Frequently Asked Questions (FAQs)

Q1: How should I formulate problem statement?

A1: Problem statements are high-level problems set by the decision maker. They need to be broad enough to encompass a problem of interest.

Q2: How should I formulate modeling tasks?

A2: Modeling tasks can be formulated in any way that the analyst finds useful to decompose a problem statement into tractable modeling tasks. For example, a separate modeling task should be created for each indicator that needs to be generated to support the problem statement.

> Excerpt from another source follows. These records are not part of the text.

/-- The groups of a launch that may be restored next: all of a GANG launch, else the saved group of the lowest number, once no
group of lower number is on its way out (R319, R320). -/
def State.restoreNext (s : State) (l : Launch) : List (Nat × Group) :=
  let gs := (s.liveGroups l).filter fun g => decide (g.2.st = .swapped) || decide (g.2.st = .preempted)
  if s.mgmt.hold then []
  else if l.r.gang then
    if gs.length = (s.liveGroups l).length ∧ (gs.all fun g => s.dueGroup g.2) then gs else []
  else match gs with
    | g :: _ =>
      if s.dueGroup g.2 ∧ ((s.liveGroups l).all fun h => decide (g.2.num ≤ h.2.num) || !h.2.deferred) then [g] else []
    | [] => []

/-! ### Selection (R314, R440) -/

/-- A launch that replays: level 1 or higher while BRCTL.REPLAY = 1 (R440). -/
def State.replays (s : State) (l : Launch) : Bool := s.mgmt.replay && decide (1 ≤ max l.brine l.r.brine)

/-- The effective Brine level of a head (R313). -/
def State.brineFor (s : State) (l : Launch) : Nat :=
  match l.parent with
  | some (_, _, g) => max l.r.brine (((s.launch? (s.group g).launch).map Launch.brine).getD 0)
  | none => l.r.brine

/-- The launch that the next entry of a replay halts (R440). -/
def State.haltNamed (s : State) : Option Launch :=
  if s.mgmt.replay then
    match s.brineMatch 2 0xFFFF 0 with
    | some (va, _) => s.launches.find? fun l => decide (l.st = .started) && decide (l.va = va.toNat) && decide (l.serial = s.brineSerial)
    | none => none
  else none

/-- A launch may be pre-empted: its start is complete and it has a resident group that does not halt yet (R314, R324). -/
def State.preemptible (s : State) (l : Launch) : Bool :=
  decide (l.st = .started) && !(s.replays l) && (s.liveGroups l).any fun g => decide (g.2.st = .resident) && !g.2.deferred

/-- The save pool has slots for the resident groups of a launch (R329). -/
def State.poolHolds (s : State) (l : Launch) : Bool :=
  (s.reserve ((s.liveGroups l).filter fun g => decide (g.2.st = .resident))).isSome

/-- The next launch to pre-empt for a priority: the lowest, then the most recently granted (R314). -/
def State.victim (s : State) (eff : Nat) : Option Launch :=
  (s.launches.filter fun l => s.preemptible l && decide (l.prio < eff)).foldl (fun b l =>
    match b with
    | none => some l
    | some b =>
      if l.prio < b.prio ∨ (l.prio = b.prio ∧ b.grantOrder < l.grantOrder) then some l else some b) none

/-- Some group is on its way out. -/
def State.halting (s : State) : Bool :=
  s.groups.any fun g => g.2.deferred ||
    ((decide (g.2.st = .swapped) || decide (g.2.st = .preempted)) && !s.groupSaved g.2)

/-- Room is made for the selected launch. Where the pool cannot hold the launch that is to be pre-empted, nothing is
(R314, R329, R345). -/
def State.makeRoom (s : State) (eff : Nat) : State :=
  if s.halting then s
  else
    let outs := s.launches.filter fun l => decide (l.st = .started) && decide (l.prio ≤ eff) && !(s.replays l) &&
      decide (s.swapVictims l ≠ []) && (s.reserve (s.swapVictims l)).isSome
    if outs ≠ [] then outs.foldl (fun (s : State) l => s.postOnce .swapOut { launch := l.id }) s
    else match s.victim eff with
      | some l => if s.poolHolds l then s.postOnce .preemptDelivery { launch := l.id } else s
      | none => s

/-- Cores of the pans of other launches whose start is not complete: their further groups are to start there (R316). -/
def State.grantedCores (s : State) (l : Launch) : List Nat :=
  (s.launches.filter fun x => decide (x.st = .granted) && decide (x.id ≠ l.id)).flatMap fun x => rectCores x.corner x.width x.height

/-- A launch has groups that may run. -/
def Launch.runs (l : Launch) : Bool := decide (l.st = .started) || decide (l.st = .granted)

/-- The groups of a launch that are due, and whose cores are free again (R316, R319). -/
def State.restorable (s : State) (l : Launch) : List (Nat × Group) :=
  let gs := s.restoreNext l
  if l.runs ∧ (gs.all fun g => cornerFits (s.busyCores ++ s.grantedCores l) g.2.w g.2.h g.2.corner) then gs else []

/-- The highest priority of a launch with groups that come back before any launch of no higher priority (R319, R416). -/
def State.dueFloor (s : State) : Option Nat :=
  ((s.launches.filter fun l => decide (s.restorable l ≠ [])).map Launch.prio).max?

/-- No due group comes back before a launch of this priority. -/
def State.aboveDue (s : State) (eff : Nat) : Bool := (s.dueFloor.map fun p => decide (p < eff)).getD true

/-- A launch that replays is granted only as the next GRANT entry names it (R440). -/
def State.grantNamed (s : State) (l : Launch) : Bool :=
  !s.mgmt.replay || decide (s.brineFor l = 0) || decide ((s.brineMatch 1 0xFFFF 0).map (fun v => v.1.toNat) = some l.va)

/-- The heads that may be selected now (R313, R319, R440). -/
def State.candidates (s : State) : List Launch :=
  s.launches.filter fun l => decide (l.st = .head) && l.eligible && s.aboveDue (s.effOf l) && s.grantNamed l

/-- The distributor selects the eligible head of highest priority, and makes room while it cannot be placed (R314, R316,
R319, R454). -/
def execLaunchSelection (s : State) : Result :=
  let s := match s.haltNamed with
    | some l =>
      if s.halting then s
      else if s.swapVictims l ≠ [] then s.postOnce .swapOut { launch := l.id } else s.postOnce .preemptDelivery { launch := l.id }
    | none => s
  .next <|
    if s.mgmt.noGrant ∨ s.mgmt.hold ∨ (s.launches.any fun l => decide (l.st = .granted)) then s
    else
      let now := (s.selected.bind s.launch?).filter s.grantNamed
      let best := match s.bestOf s.candidates, now with
        | some b, some n => if s.effOf n < s.effOf b then some b else some n
        | some b, none => some b
        | none, n => n
      match best with
      | none => s
      | some l =>
        let eff := s.effOf l
        let s : State := { s with selected := some l.id, launches := s.launches.map fun x =>
          if x.id = l.id then { x with st := .selected, prio := eff }
          else if x.st = .selected then { x with st := .head } else x }
        if (s.fitFor l).isSome then (s.postOnce .panGrant { launch := l.id }).postOnce .launchSelection {}
        else (s.makeRoom eff).postOnce .launchSelection {}

/-! ### Granting and starting (R315 to R317) -/

/-- Groups in a row of the pan, the number of groups, and the corner of group `k` (R315). -/
def Launch.rowGroups (l : Launch) : Nat := l.width / (l.r.grpw + 1)
def Launch.groupCount (l : Launch) : Nat := l.rowGroups * (l.height / (l.r.grph + 1))
def Launch.groupCorner (l : Launch) (k : Nat) : Nat :=
  l.corner + 256 * (k / l.rowGroups * (l.r.grph + 1)) + k % l.rowGroups * (l.r.grpw + 1)

/-- The placement values of a core of a group (R21). -/
def Launch.kpan (l : Launch) : Word := BitVec.ofNat 64 (l.r.panh * 2 ^ 24 + l.r.panw * 2 ^ 16 + l.corner)
def Launch.kgroup (l : Launch) (k c : Nat) : Word :=
  let g := l.groupCorner k
  BitVec.ofNat 64 ((c / 256 - g / 256) * 2 ^ 24 + (c % 256 - g % 256) * 2 ^ 16 + k)

/-- The ULM of a core as set-up leaves it: the core supervisor, the parameter block, zeros (R317). -/
def State.setupUlm (s : State) (c : Nat) (params : List Byte) : State :=
  ((s.wipe (ulmKey c 0) 0x20000).storeBytes (ulmKey c 0) ((List.range 0x1000).map (Config.supervisorByte s.flash.image.code))).storeBytes
    (ulmKey c 0x1000) params

/-- A core as set-up leaves it (R13, R14, R317, R437). -/
def Core.setup (l : Launch) (g : Nat) (replay : Bool) : Core :=
  { Core.reset with
    run := .setup, launch := l.id, group := g, helpers := l.r.helpers, kseg := l.r.kseg, sup := true
    kbrine := BitVec.ofNat 64 (l.brine + if replay then 4 else 0) }

/-- Group `k` of a launch is reserved, and its cores are set up (R315, R317). -/
def State.placeGroup (s : State) (l : Launch) (k : Nat) : State :=
  let (id, s) := s.newId
  let g : Group := { launch := l.id, num := k, corner := l.groupCorner k, w := l.r.grpw + 1, h := l.r.grph + 1, st := .setup }
  let s : State := { s with groups := assocSet id g s.groups }.modLaunch l.id fun x => { x with groups := x.groups ++ [id] }
  g.cores.foldl (fun (s : State) c =>
    let s := (s.setupUlm c l.pblock).setCore c (Core.setup l id (s.mgmt.replay && decide (1 ≤ l.brine)))
    if c % 8 = 0 then s.modBed (bedOf c) fun _ => {} else s) s

/-- Cycles as Brine entries count them. -/
def State.cycle48 (s : State) : Nat := (Config.cyclesOf s.ticks).toNat % 2 ^ 48

/-- The next recorded entry is this one of the distributor about a launch (R438, R440). -/
def State.brineNames (s : State) (l : Launch) (ty : Nat) : Bool :=
  ((s.brineMatch ty 0xFFFF 0).map fun v => decide (v.1.toNat = l.va) && decide (s.brineSerial = l.serial)).getD false

/-- A GRANT or HALT entry; in a replay one that is not the next recorded entry ends the launch (R436, R438, R440). -/
def State.brineLaunch (s : State) (l : Launch) (ty : Nat) : State :=
  if l.brine < 1 then s
  else if s.replays l then if s.brineNames l ty then s.brineTake l.id 0xFFFF else s.diverge l.id
  else s.brineWrite l.id 0xFFFF (brineBytes ty 0 0xFFFF 0 l.serial (BitVec.ofNat 64 l.va)
    (BitVec.ofNat 64 (s.cycle48 * 2 ^ 16 + l.corner)))

/-- Where the launch is placed: the first fitting candidate, or in a replay the recorded corner, once the next GRANT entry
names the launch (R315, R440). -/
def State.cornerFor (s : State) (l : Launch) : Option Nat :=
  if s.mgmt.replay ∧ 1 ≤ s.brineFor l then
    match s.brineMatch 1 0xFFFF 0 with
    | some (va, v) =>
      let c := v.toNat % 2 ^ 16
      if va.toNat = l.va ∧ cornerFits s.busyCores l.width l.height c then some c else none
    | none => none
  else s.fitFor l

/-- The serial of a launch to be granted: the count of grants, or in a replay the recorded one (R438, R440). -/
def State.serialFor (s : State) (l : Launch) : Nat :=
  if s.mgmt.replay ∧ 1 ≤ s.brineFor l then s.brineSerial else s.serials

/-- The grant of the selected launch, or of the next group of a launch whose groups are granted one by one (R315, R316,
R318). An eligible head of higher priority takes the place of the selected launch, and a due group whose cores are free
comes before a launch of no higher priority (R316, R319). A package that is too warm grants no further group either (R454). -/
def execPanGrant (s : State) : Result :=
  let start (s : State) (l : Launch) : State := s.postNext .c0Start { launch := l.id }
  .next <|
    match s.launch? s.ev.launch with
    | none => s
    | some l =>
      if l.st = .selected ∧ s.selected = some l.id ∧ !s.mgmt.noGrant ∧ !s.mgmt.hold then
        if !s.aboveDue l.prio ∨ (s.candidates.any fun h => decide (l.prio < s.effOf h)) then s.lookAgain
        else match s.cornerFor l with
        | none => s
        | some corner =>
          let l' : Launch := { l with
            st := .granted, corner := corner, brine := s.brineFor l, grantOrder := s.grants + 1,
            serial := s.serialFor l }
          let t : State := { (s.unhead l).modLaunch l.id fun _ => l' with
            selected := none, lastSrc := s.srcKey l + 1, grants := s.grants + 1, serials := s.serials + 1 }
          let t := t.brineLaunch l' 1
          start ((List.range (if l'.r.gang then l'.groupCount else 1)).foldl (fun (t : State) k => t.placeGroup l' k) t) l'
      else if l.st = .granted ∧ l.groups.length < l.groupCount ∧
          ((s.groupsOf l).all fun g => decide (g.2.st ≠ .setup)) then
        let k := l.groups.length
        if s.mgmt.noGrant ∨ s.mgmt.hold ∨ ((s.groupsOf l).any fun g => decide (g.2.st = .swapped) || decide (g.2.st = .preempted)) then
          s.postNext .panGrant { launch := l.id }
        else if cornerFits s.busyCores (l.r.grpw + 1) (l.r.grph + 1) (l.groupCorner k) then start (s.placeGroup l k) l
        else s.postOnce .panGrant { launch := l.id }
      else s

/-- c0 of a core starts (R13, R317). -/
def Core.start (k : Core) (l : Launch) (num c : Nat) : Core :=
  { k.modCtx 0 fun _ =>
      { Context.reset with
        live := true, mode := true, k.group := l.kgroup num c, k.pan := l.kpan, k.launch := BitVec.ofNat 64 l.va } with
    run := .running }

A good practice is that each modeling task concerns only one model or discipline, over a subregion appropriate for the model.

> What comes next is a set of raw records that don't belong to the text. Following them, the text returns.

/-- The rule program read and checked as it stands when the walk starts (R382). -/
def State.walkBegin (s : State) (w : Walk) : State :=
  let c := w.fields
  let a : Asker := { req := w.id, task := { op := .geckoWalkStart, arg := { id := w.id }, lane := 0 }, launch := w.launch,
                     pasid := w.pasid }
  if c.bad then s.endWalk w.id 5 Cause.illop 0
  else
    match s.placesOf a false (granuleParts c.rule (4 * c.len)) with
    | (.fail x va, s) => s.endWalk w.id (if x = Cause.poison then 4 else 3) x (BitVec.ofNat 64 va)
    | (.wait, s) => s
    | (.at_ ps, s) =>
      let pas := ps.flatMap fun p => (List.range (p.2 / 4)).map fun i => p.1 + 4 * i
      match pas.findIdx? fun pa => s.poisoned pa with
      | some i => s.endWalk w.id 4 Cause.poison (BitVec.ofNat 64 (c.rule + 4 * i))
      | none =>
        let ws := pas.map fun pa => BitVec.ofNat 32 (s.loadNat pa 4)
        if (ws.zipIdx.all fun x => (walkWord c.len x.2 x.1.toNat).isSome) then
          let regs (w : Walk) : Walk :=
            (w.fields.key.zipIdx).foldl (fun (w : Walk) k => w.setReg (Fin.ofNat 32 (8 + k.2)) k.1)
              ((w.setReg 1 c.start).setReg 2 c.param)
          (s.modWalk w.id fun w => { regs w with words := ws }).post .geckoWalkStart { id := w.id }
        else s.endWalk w.id 5 Cause.illop 0

/-- A hart takes a kick, and then runs it a word at a time (R381 to R384). -/
def execGeckoWalkStart (s : State) : Result :=
  .next <|
    match s.walk? s.ev.id with
    | none => s
    | some w =>
      if w.ended.isSome then s
      else if w.running then if w.words = [] then s.walkBegin w else s.walkStep w
      else if w.migrated then s
      else if s.nextWalk w.die = some w.id then
        let t := s.modWalk w.id fun w => { w with running := true }
        t.walkBegin { w with running := true }
      else s.post .geckoWalkStart s.ev

/-- A walk reaches the die of its next load, and goes on when a hart takes it (R381, R384). -/
def execGeckoMigration (s : State) : Result :=
  .next <|
    match s.walk? s.ev.id with
    | none => s
    | some w =>
      if !w.migrated ∨ w.running then s
      else if w.die ≠ s.ev.die then
        let s : State := { s with walks := (s.walks.filter fun x => decide (x.id ≠ w.id)) ++
          [{ w with die := s.ev.die, migr := w.migr + 1 }] }
        s.post .geckoMigration s.ev
      else if s.nextWalk w.die = some w.id then
        -- the load that asked for the migration is looked at again: the word counts once
        (s.modWalk w.id fun w => { w with running := true, migrated := false, n := w.n - 1 }).post .geckoWalkStart { id := w.id }
      else s.post .geckoMigration s.ev

/-- A walk ends at its step limit, or at the limit on its words (R384). -/
def execGeckoStepLimit (s : State) : Result :=
  .next <|
    match s.walk? s.ev.id with
    | some w => if w.ended.isSome then s else s.endWalk w.id 2 0 s.ev.value
    | none => s

/-! ### Results (R386, R387) -/

/-- A tag counts a request off with its status (R166, R387). -/
def State.closeTag (s : State) (l c : Nat) (t : Fin 16) (st : Cause) : State :=
  (s.modTag l c t fun t =>
    let n := t.count - 1
    { t with count := n, status := topCause t.status st, dst := if n = 0 then none else t.dst,
             src := if n = 0 then none else t.src }).post .c0CompletionReport { core := c }

/-- The completion of a walk (R386). -/
def Walk.completion (w : Walk) (o : Nat) (st : Cause) (a : Word) : List Byte :=
  let v : Word := if o = 5 then 0 else if 2 ≤ o then a else w.reg 1
  natBytes 8 1 ++ natBytes st.toNat 1 ++ natBytes 0 1 ++ natBytes w.ctx.val 1 ++ natBytes o 1 ++ natBytes (min 255 w.migr) 1 ++
  natBytes w.steps 2 ++ natBytes v.toNat 8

Q3: How should I use modeling threads?

A3: Separate modeling threads can be used to explore alternative models (i.e. run Model 2 and then run Model 1 to see if the results are consistent and therefore there should be higher confidence in the predicted outcomes), explore alternative values for input variables and adjustable parameters, and use different input data.

Q4: Can I point another analyst to a result from my own work?

A4: Yes. In the message board, any message may include the URL of any page in the MINT interface. Simply cut and paste the URL of that page that contains the result or step that you want another analyst to see.

Q5: Can I run more than one model within a single modeling thread?

A5: This may come up when the output from a model may be needed as input to another model. For example, modeling effective crop production using an economic model requires understanding how a crop responds to changes in fertilizer rates using an agriculture model. In some cases, each model may be run by a different analyst, but the analysts may need to coordinate the parameters and input variables for both models to be consistent. In MINT, each model would be part of a different modeling task or thread, and the analysts would need to communicate with one another through the message board. For example, an analyst can start a modeling thread and send the URL of that thread via the message board to another analyst asking them to do the modeling. The second analyst can share the results through a URL in a message.

Q6: Do I need to upload data to MINT?

A6: No. MINT already contains many relevant datasets for the regions of interest. In the future, MINT will include capabilities for data specialists to add new data sources.

Q7: Do I need to add new models in MINT?

A7: No. MINT is pre-populated with models for the regions of interest. In the future, MINT will include capabilities for modeling experts to add new models.